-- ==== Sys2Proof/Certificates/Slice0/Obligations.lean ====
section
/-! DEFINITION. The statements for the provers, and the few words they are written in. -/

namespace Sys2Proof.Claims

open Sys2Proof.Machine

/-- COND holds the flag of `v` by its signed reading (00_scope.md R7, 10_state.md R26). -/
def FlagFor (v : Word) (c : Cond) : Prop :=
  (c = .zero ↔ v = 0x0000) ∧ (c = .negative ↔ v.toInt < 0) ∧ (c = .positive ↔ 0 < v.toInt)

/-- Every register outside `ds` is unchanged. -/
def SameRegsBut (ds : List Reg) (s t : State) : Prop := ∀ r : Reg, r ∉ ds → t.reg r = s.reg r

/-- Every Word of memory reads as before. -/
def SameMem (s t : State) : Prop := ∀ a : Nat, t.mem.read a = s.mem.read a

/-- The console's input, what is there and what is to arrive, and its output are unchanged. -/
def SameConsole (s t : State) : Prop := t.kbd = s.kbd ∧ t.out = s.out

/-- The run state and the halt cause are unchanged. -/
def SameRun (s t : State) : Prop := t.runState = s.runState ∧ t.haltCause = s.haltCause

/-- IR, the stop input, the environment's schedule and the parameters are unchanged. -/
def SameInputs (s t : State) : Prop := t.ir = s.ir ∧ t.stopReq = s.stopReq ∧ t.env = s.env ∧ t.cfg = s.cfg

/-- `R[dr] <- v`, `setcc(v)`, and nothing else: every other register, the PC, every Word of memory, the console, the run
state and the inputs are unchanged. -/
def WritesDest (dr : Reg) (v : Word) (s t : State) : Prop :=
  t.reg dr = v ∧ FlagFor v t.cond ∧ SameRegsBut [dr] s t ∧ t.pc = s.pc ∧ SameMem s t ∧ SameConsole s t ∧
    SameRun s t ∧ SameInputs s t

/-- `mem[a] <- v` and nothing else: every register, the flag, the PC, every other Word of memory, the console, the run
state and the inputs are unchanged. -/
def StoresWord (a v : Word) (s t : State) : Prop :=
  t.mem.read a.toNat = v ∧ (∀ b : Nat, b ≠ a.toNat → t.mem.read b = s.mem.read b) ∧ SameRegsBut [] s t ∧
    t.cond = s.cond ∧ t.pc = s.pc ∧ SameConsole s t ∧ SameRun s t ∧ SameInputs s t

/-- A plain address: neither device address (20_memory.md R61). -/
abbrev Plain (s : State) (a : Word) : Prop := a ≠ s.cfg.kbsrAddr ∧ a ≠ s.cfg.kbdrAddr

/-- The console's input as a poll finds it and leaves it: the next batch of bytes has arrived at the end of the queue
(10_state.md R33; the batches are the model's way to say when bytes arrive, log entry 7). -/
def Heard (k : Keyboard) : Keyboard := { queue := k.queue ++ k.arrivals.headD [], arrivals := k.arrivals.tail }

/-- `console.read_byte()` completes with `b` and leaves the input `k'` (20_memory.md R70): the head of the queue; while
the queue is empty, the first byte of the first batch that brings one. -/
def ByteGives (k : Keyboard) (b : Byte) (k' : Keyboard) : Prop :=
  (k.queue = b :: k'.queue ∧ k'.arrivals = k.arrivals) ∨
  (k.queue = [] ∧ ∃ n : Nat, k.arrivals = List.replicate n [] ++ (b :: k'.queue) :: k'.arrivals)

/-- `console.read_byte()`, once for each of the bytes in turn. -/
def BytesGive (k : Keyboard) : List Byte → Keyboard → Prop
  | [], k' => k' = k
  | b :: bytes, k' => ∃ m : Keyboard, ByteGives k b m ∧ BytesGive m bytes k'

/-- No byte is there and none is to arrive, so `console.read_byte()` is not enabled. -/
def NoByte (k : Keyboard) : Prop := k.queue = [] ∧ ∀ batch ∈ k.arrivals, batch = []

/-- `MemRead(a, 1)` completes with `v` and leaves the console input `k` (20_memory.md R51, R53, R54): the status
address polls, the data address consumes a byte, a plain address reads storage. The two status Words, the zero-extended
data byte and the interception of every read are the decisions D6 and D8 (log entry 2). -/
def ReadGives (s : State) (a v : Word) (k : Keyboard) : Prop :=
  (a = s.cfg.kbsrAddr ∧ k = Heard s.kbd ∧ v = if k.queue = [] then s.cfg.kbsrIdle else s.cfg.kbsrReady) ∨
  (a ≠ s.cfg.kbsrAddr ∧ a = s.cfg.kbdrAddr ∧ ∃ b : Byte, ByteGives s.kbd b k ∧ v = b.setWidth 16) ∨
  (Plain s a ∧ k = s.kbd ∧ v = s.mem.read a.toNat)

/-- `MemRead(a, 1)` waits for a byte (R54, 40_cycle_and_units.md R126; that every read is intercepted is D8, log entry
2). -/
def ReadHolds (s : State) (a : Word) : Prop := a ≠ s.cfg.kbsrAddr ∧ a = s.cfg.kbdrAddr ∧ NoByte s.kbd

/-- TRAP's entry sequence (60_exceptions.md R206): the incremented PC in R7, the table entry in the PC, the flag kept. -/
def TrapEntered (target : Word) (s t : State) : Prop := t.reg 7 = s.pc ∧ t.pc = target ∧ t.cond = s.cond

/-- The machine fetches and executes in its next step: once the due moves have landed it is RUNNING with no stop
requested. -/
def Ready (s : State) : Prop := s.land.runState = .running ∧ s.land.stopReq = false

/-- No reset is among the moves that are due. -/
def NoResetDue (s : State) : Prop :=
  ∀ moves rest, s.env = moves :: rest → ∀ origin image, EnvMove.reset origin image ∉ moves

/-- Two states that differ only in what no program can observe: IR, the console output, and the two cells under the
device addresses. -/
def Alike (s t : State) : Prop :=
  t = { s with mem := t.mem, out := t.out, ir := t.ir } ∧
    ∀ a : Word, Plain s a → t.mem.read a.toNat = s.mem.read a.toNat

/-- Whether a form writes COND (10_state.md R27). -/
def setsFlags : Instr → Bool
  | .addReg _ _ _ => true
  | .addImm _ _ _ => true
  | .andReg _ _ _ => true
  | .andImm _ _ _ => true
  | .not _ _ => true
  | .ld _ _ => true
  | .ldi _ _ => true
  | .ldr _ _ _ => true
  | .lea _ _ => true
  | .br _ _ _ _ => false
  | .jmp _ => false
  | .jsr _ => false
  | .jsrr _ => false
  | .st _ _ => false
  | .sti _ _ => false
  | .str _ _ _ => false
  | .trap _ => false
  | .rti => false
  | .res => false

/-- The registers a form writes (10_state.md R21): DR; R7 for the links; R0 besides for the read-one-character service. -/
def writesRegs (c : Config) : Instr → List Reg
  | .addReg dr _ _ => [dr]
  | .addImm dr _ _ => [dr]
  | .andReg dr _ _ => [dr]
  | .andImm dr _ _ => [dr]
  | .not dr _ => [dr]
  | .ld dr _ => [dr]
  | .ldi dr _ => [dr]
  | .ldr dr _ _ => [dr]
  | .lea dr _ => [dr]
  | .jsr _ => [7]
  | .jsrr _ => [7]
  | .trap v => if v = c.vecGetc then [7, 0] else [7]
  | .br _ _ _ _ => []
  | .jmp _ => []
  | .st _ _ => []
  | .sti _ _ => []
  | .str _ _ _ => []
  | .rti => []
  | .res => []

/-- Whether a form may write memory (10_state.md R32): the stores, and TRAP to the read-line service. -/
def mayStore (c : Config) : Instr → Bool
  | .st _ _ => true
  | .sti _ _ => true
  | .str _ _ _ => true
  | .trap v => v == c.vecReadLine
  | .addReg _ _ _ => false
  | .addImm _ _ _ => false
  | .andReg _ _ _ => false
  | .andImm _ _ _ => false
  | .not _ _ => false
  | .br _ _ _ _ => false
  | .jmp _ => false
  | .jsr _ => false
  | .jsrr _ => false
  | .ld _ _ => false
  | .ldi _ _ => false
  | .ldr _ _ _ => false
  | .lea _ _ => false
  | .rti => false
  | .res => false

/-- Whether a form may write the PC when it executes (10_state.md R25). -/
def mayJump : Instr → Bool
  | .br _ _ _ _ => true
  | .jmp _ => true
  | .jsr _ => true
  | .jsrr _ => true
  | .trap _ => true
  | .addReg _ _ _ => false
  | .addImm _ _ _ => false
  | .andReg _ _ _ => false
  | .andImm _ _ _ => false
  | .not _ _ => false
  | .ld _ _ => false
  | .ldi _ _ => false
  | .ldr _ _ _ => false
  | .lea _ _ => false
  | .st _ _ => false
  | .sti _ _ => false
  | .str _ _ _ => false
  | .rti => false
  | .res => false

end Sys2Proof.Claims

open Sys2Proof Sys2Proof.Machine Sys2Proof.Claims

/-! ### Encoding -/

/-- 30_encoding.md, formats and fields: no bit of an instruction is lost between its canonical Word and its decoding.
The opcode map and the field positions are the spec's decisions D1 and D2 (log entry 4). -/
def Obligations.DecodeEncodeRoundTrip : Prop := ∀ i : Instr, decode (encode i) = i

● **THE TASK**: Above are some lines. Repeat exactly, and only, those from the line that has "(a = s.cfg.kbsrAddr" through the line that has "(Plain s a ∧".

● **TASK SOLUTION**:
  (a = s.cfg.kbsrAddr ∧ k = Heard s.kbd ∧ v = if k.queue = [] then s.cfg.kbsrIdle else s.cfg.kbsrReady) ∨
  (a ≠ s.cfg.kbsrAddr ∧ a = s.cfg.kbdrAddr ∧ ∃ b : Byte, ByteGives s.kbd b k ∧ v = b.setWidth 16) ∨
  (Plain s a ∧ k = s.kbd ∧ v = s.mem.read a.toNat)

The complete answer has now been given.